Consumers say they’re more confident about the future ― and that’s a key measure for how they’re likely to vote. But the disturbing reality is that paychecks continue to shrink.

Put simply, America is still in the gravitational pull of the Great Recession. That’s because consumer spending is 70 percent of economic activity, and the nation’s vast middle class still doesn’t have enough money to get the economy back on track. (The rich spend a much smaller proportion of their incomes, and their savings go around the world to wherever they can summon the highest return.)

What’s more, the rest of the world isn’t cooperating: Much of Europe is in recession because it’s swallowed the “austerity” Kool-Aid. Japan is still a basket case, and China is slowing considerably.

Former Massachusetts Gov. Mitt Romney says we’re not doing well enough, and he’s right. But the prescriptions he’s offering ― more tax cuts for the rich and for big companies ― would be a disaster. And the cuts he proposes in public investments like education and infrastructure, and safety nets like Medicare and Medicaid, would take money out of the pockets of people who not only desperately need it but whose spending is critically necessary.

Romney’s reverse Robin Hood economics would shrink the middle class even further and put a huge burden on the poor.

But the economic policies Obama says he’d like to pursue in his second term aren’t large or bold enough to do the job.

The median wage has been stuck in neutral for decades. Since the 1980s, almost all the gains from economic growth have gone to the top.

The stagnation of middle-class wages was first masked by millions of women moving into paid work, thereby propping up household incomes. Then it was masked by massive household borrowing against rising home values.

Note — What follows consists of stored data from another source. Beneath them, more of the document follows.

-- ==== Sys2Proof/Machine/Operands.lean ====
section
/-! DEFINITION. The primitives of the spec's notation (spec/00_scope.md rule R12) and the reading of operands
and fields (spec/30_encoding.md rules R92, R97). `sext_N` is `BitVec.toInt`, `zext_N` is `BitVec.toNat`. -/

namespace Sys2Proof.Machine

open Sys2Proof

/-- `clamp(v, lo, hi)` of R12. -/
def clamp (v lo hi : Int) : Int :=
  if v < lo then lo else if hi < v then hi else v

/-- `tdiv(a, b)` of R12: the quotient truncated toward zero. -/
def tdiv (a b : Int) : Int :=
  if 0 ≤ a then a / b else -((-a) / b)

/-- `a >>a n` of R12: floor of `a / 2^n`. -/
def asr (a : Int) (n : Nat) : Int := a / 2 ^ n

/-- The search of `ceilLog2`: the least `k' ≥ k`, at most `fuel` further on, with `n ≤ 2^k'`. -/
def ceilLog2From (n : Nat) : Nat → Nat → Nat
  | 0, k => k
  | fuel + 1, k => if n ≤ 2 ^ k then k else ceilLog2From n fuel (k + 1)

/-- `ceil_log2(n)` of R12: the least `k` with `n ≤ 2^k`. -/
def ceilLog2 (n : Nat) : Nat := ceilLog2From n n 0

/-- `clampg(b)` of R12 and R97, as the number 0..64. -/
def clampg (b : Byte) : Nat := (clamp b.toInt 0 64).toNat

/-- A gain field of a packet or a register as it is stored (R97). -/
def gainOf (b : Byte) : Gain := BitVec.ofNat 7 (clampg b)

/-- `clamp8(v)` of R12. -/
def clamp8 (v : Int) : Int := clamp v (-128) 127

/-- An increment as it is stored: 0 becomes 1 (R25). -/
def incrementOf (inc : Word) : Word := if inc = 0 then 1 else inc

/-! ### Bit fields of a register's written value (R40, R42) -/

/-- `value[7:0]` -/
def lowByte (value : Word) : Byte := value.extractLsb' 0 8

/-- `value[15:8]` -/
def secondByte (value : Word) : Byte := value.extractLsb' 8 8

/-- `value[15:0]` -/
def lowHalf (value : Word) : Half16 := value.extractLsb' 0 16

/-- `value[31:16]` -/
def highHalf (value : Word) : Half16 := value.extractLsb' 16 16

/-- `value[23:8]` -/
def middleHalf (value : Word) : Half16 := value.extractLsb' 8 16

/-- `value[19:0]` -/
def low20 (value : Word) : BitVec 20 := value.extractLsb' 0 20

/-- `value[23:0]` -/
def low24 (value : Word) : BitVec 24 := value.extractLsb' 0 24

/-- A half-extent as it is stored: `max(value, 1)` (R42, R273). -/
def extentOf (v : Half16) : Half16 := if v = 0 then 1 else v

/-- A bucket count as it is stored: `clamp(value, 1, 128)` (R42, R273). -/
def bucketCountOf (b : Byte) : Byte := BitVec.ofNat 8 (min (max b.toNat 1) 128)

end Sys2Proof.Machine
end

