/-- Settles O18: the tables by the shape of each command, the source records by `UPDPOS` and `WRREG`. -/
theorem onlyWrregWritesRegisters : Obligations.OnlyWrregWritesRegisters := by
  refine ⟨fun i s t hi h => ?_, fun a v s t h => ?_⟩
  · obtain ⟨hctrl, hinstruments, hlut⟩ := exec_registerTables hi h
    refine ⟨hctrl, hinstruments, hlut, fun k S T hS hT => ?_⟩
    have unwritten (hu : ∀ v x y, i ≠ .updpos v x y) : T = S :=
      Option.some.inj (hT.symm.trans (exec_sources hi hu h ▸ hS))
    refine ⟨?_, unwritten⟩
    cases i with
    | updpos => exact updpos_sameRegisters h hS hT
    | _ => rw [unwritten nofun]
  · obtain ⟨hvoices, hlive, hbuffer⟩ := wrreg_keepsOutput h
    exact ⟨hvoices, hlive, hbuffer, fun k S T hS hT => wrreg_sameSourceState h hS hT⟩

/-- Settles O33: the two fetches are what their definitions read, the rest are the laws of the blend. -/
theorem interpolationBlends : Obligations.InterpolationBlends := by
  refine ⟨fun m a b ⟨hsorted, _⟩ hmem => congrArg BitVec.toInt (sampleByte_of_mem hsorted hmem), fun m V => rfl,
    fun m V => ⟨rfl, rfl⟩, fun s0 s1 f hf => ?_, by decide, by decide,
    fun m V ha hV hone => fetchInterpolated_of_one hV ha hone⟩
  obtain ⟨hlow, hhigh⟩ := blend_bounds s0 s1 hf
  exact ⟨blend_eq_weighted s0 s1 f, hlow, hhigh, blend_zero s0 s1⟩

/-- Settles O34: both indices a fetch reads lie in the extent. -/
theorem fetchReadsOnlyItsExtent : Obligations.FetchReadsOnlyItsExtent := by
  intro m m' interp V hV ha hagree
  exact fetchSample_congr interp hV ha fun i hi => congrArg BitVec.toInt (hagree i hi)

/-- A step that takes the header of a `MIXFRAME` mixes the frame of the state that has taken it (R14, R93). -/
theorem step_of_mixframe {s : State} {h : Word} {rest : List Input} (hopen : s.openPacket = []) (hop : opcOf h = 0x08)
    (hin : s.inputs = .word h :: rest) : step s = exec .mixframe (packetTaken s rest) :=
  stepRunsDecodedPacket s .mixframe [h] rest nofun (by rw [hopen]; exact decode_mixframe hop) hin

/-- Settles O43: the step of the `MIXFRAME` fills the half that the swap makes live and presents. -/
theorem tickHandsOffTheMixedFrame : Obligations.TickHandsOffTheMixedFrame := by
  intro s h rest hwf hopen hop hin
  obtain ⟨t, ht⟩ : ∃ t, exec .mixframe (packetTaken s (.tick :: rest)) = .next t := ⟨_, rfl⟩
  obtain ⟨hlive, hpresented, -, hinputs, hconsts, -⟩ := noCommandFlipsLiveOrPresents _ _ _ ht
  have hspf : t.consts.spf = s.consts.spf := congrArg Config.Consts.spf hconsts
  have hpresent : (tickEvent (t.setInputs rest)).presented =
      s.presented ++ [presentOfHalf s.consts.spf (!s.live)] := by
    simp [tickEvent, hlive, hpresented, hspf, packetTaken]
  refine ⟨t, tickEvent (t.setInputs rest), presentOfHalf s.consts.spf (!s.live),
    (step_of_mixframe hopen hop hin).trans ht, step_of_tick hinputs, hpresent, rfl, congrArg not hlive,
    fun i hi => ⟨?_, fun hstereo => ?_⟩⟩
  · have hbyte := mixframe_left (s := packetTaken s _) hwf ht hi
    exact (sinkRead_half hspf hi false _).trans (congrArg Except.ok hbyte)
  · have hbyte := mixframe_right (s := packetTaken s _) hwf ht hstereo hi
    exact (sinkRead_half hspf hi true _).trans (congrArg Except.ok hbyte)

end Proofs

end Sys2Proof
end

section
/-! Proofs of the statements on the encoding (spec/30_encoding.md): the decoder against the encoder (R90 to R93, R104),
ignored and reserved bits (R100), gain fields (R97), reserved opcodes and slots out of range (R98, R99), and the
command port while a packet is open (R95). -/

namespace Sys2Proof

/-! ### The decoder on a whole packet of each command (R92, R93) -/

section Packets

variable {h : Word}

theorem decode_trig (hop : opcOf h = 0x01) (w1 w2 w3 w4 w5 w6 : Word) (rest : List Word) :
    decode (h :: w1 :: w2 :: w3 :: w4 :: w5 :: w6 :: rest) =
      .instr (.trig (slotOf h) (presentOf h) w1 w2 w3 w4 w5 (byte0 w6) (byte1 w6) (byte2 w6)) rest := by
  rw [decode_cons, hop]; rfl

theorem decode_stop (hop : opcOf h = 0x02) (rest : List Word) :
    decode (h :: rest) = .instr (.stop (slotOf h)) rest := by
  rw [decode_cons, hop]; rfl

theorem decode_setgain (hop : opcOf h = 0x03) (w : Word) (rest : List Word) :
    decode (h :: w :: rest) = .instr (.setgain (slotOf h) (byte0 w) (byte1 w) (byte2 w)) rest := by
  rw [decode_cons, hop]; rfl

theorem decode_setrate (hop : opcOf h = 0x04) (w : Word) (rest : List Word) :
    decode (h :: w :: rest) = .instr (.setrate (slotOf h) w) rest := by
  rw [decode_cons, hop]; rfl
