-- ==== Sys2Proof/Machine/Parser.lean ====
section
/-! DEFINITION. The Block Parser (41_block_parser.md): `parse` on a whole bit sequence (R100) and the fixed
view of the block buffer (R103). -/

namespace Sys2Proof.Machine

/-- `B_b = [M_b[0], …, M_b[15]]` with `M_b[t] = val(p(512b + 32t .. 512b + 32t + 32))` (R100). -/
def parseBlock (p : List Bool) (b : Nat) : Block :=
  Vector.ofFn fun t : Fin 16 => BitVec.ofNat 32 (val ((p.drop (512 * b + 32 * t.val)).take 32))

/-- `parse(p)` (R100). An operand whose length is no multiple of 512 is D0's fatal
`InternalInvariantViolation`, never silently corrected (R104, R194). -/
def parse (p : List Bool) : Except ErrCode (List Block) :=
  if p.length % 512 = 0 then .ok ((List.range (p.length / 512)).map (parseBlock p))
  else .error .internalInvariantViolation

/-- `M[t] = MemRead(4t, 4)` for `t = 0..15` (R103). -/
def bufferBlock (buf : Memory) : Block :=
  Vector.ofFn fun t : Fin 16 => BitVec.ofNat 32 (memRead buf (4 * t.val) 4)

end Sys2Proof.Machine
end

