/-- INIT in every PHASE: H, LEN, PHASE, ERRCODE and the response as R161 gives them, STATUS 0, and nothing
else changed (BUF "is not written"). -/
def Obligations.InitOpensANewMessage : Prop :=
  ∀ (arg : BitVec 8) (s : State), ∃ t, exec (.init arg) s = .next t ∧
    t = { s with
      h := initialHashValues, len := 0, phase := .absorbing, errCode := .noError, resp := some ⟨true, 0⟩ } ∧
    t.status = 0b0000 ∧ ∀ a, t.buf.read a = s.buf.read a

/-- After any state whatever, INIT and RESET leave the same H, LEN, PHASE, ERRCODE and STATUS, those of the
reset state (R179). -/
def Obligations.InitAndResetLeaveTheSameState : Prop :=
  ∀ (s t u : State) (w : CmdWord) (arg : BitVec 8) (rest : List HostInput), decode w = .init arg →
    step { s with inbox := .cmd w :: rest } = .next t →
    step { s with inbox := .reset :: rest } = .next u →
    (t.h, t.len, t.phase, t.errCode, t.status) = (u.h, u.len, u.phase, u.errCode, u.status) ∧
    (u.h, u.len, u.phase, u.errCode, u.status) =
      (State.reset.h, State.reset.len, State.reset.phase, State.reset.errCode, State.reset.status)

/-- ABSORB performed (R163): the byte is stored at CNT and nowhere else, LEN grows by 8, the 64th byte of a
block processes it, PHASE and ERRCODE do not change. -/
def Obligations.AbsorbAppendsAByte : Prop :=
  ∀ (d : Byte) (s : State), s.phase = .absorbing → s.len.toNat ≤ 2 ^ 64 - 16 →
    ∃ t, exec (.absorb d) s = .next t ∧
      t.len.toNat = s.len.toNat + 8 ∧ t.cnt = (s.cnt + 1) % 64 ∧
      t.phase = s.phase ∧ t.errCode = s.errCode ∧ t.inbox = s.inbox ∧ t.resp = some ⟨true, 0⟩ ∧
      t.buf.read s.cnt = d ∧ (∀ a, a ≠ s.cnt → t.buf.read a = s.buf.read a) ∧
      (s.cnt ≠ 63 → t.h = s.h) ∧
      (s.cnt = 63 → t.h = compress s.h (expand (bufferBlock t.buf)) roundConstants)

/-- ABSORB at LEN = 2^64-8 raises InputError: PHASE, ERRCODE and the response, STATUS 0b0110, and nothing else
(R164, R193, R201). -/
def Obligations.AbsorbAtTheLargestLengthRaisesInputError : Prop :=
  ∀ (d : Byte) (s : State), s.phase = .absorbing → s.len.toNat = 2 ^ 64 - 8 →
    ∃ t, exec (.absorb d) s = .next t ∧
      t = { s with phase := .error, errCode := .inputError, resp := some ⟨false, 0⟩ } ∧ t.status = 0b0110

/-- A command in a PHASE that does not admit it changes nothing and answers ok = 0, data = 0; INIT is never
refused (R196). An ABSORB in ERROR is refused whatever LEN is (R200). -/
def Obligations.RefusedCommandsChangeNothing : Prop :=
  (∀ (d : Byte) (s : State), s.phase = .done ∨ s.phase = .error →
    exec (.absorb d) s = .next { s with resp := some ⟨false, 0⟩ }) ∧
  (∀ (arg : BitVec 8) (s : State), s.phase = .done ∨ s.phase = .error →
    exec (.finalize arg) s = .next { s with resp := some ⟨false, 0⟩ }) ∧
  (∀ (argHi : BitVec 5) (k : BitVec 3) (s : State), s.phase = .absorbing ∨ s.phase = .error →
    exec (.read argHi k) s = .next { s with resp := some ⟨false, 0⟩ }) ∧
  (∀ (arg : BitVec 8) (s : State), ∃ t, exec (.init arg) s = .next t ∧ t.resp = some ⟨true, 0⟩)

The bubble that burst in 2008 has removed both masks. The economy can’t fully recover until the middle class, and the poor who aspire to join it, have enough income to get it moving. For this to happen, they will need a larger share of the gains from economic growth.

Most people assume the recovery will continue, even at a slow pace, and that we’ll be back to normal at some point.

But I’m not at all sure. “Normal” is what got us into this mess in the first place.

The concentration of income and wealth at the top has robbed the vast middle class of the purchasing power it needs to generate a full recovery ― something that was masked by borrowing against rising home values but can no longer be denied.

Unless or until this structural problem is dealt with, we won’t ever be back to normal. At the very least, if President Obama is reelected and has a cooperative Congress, he’ll have an opportunity to deal with it. If Romney is elected, he’ll make the structural problem worse.

By Robert B. Reich

Robert B. Reich, chancellor’s professor of public policy at the University of California and former U.S. secretary of labor, is the author of “Beyond Outrage: What has gone wrong with our economy and our democracy, and how to fix it,” a Knopf release now out in paperback. ― Ed.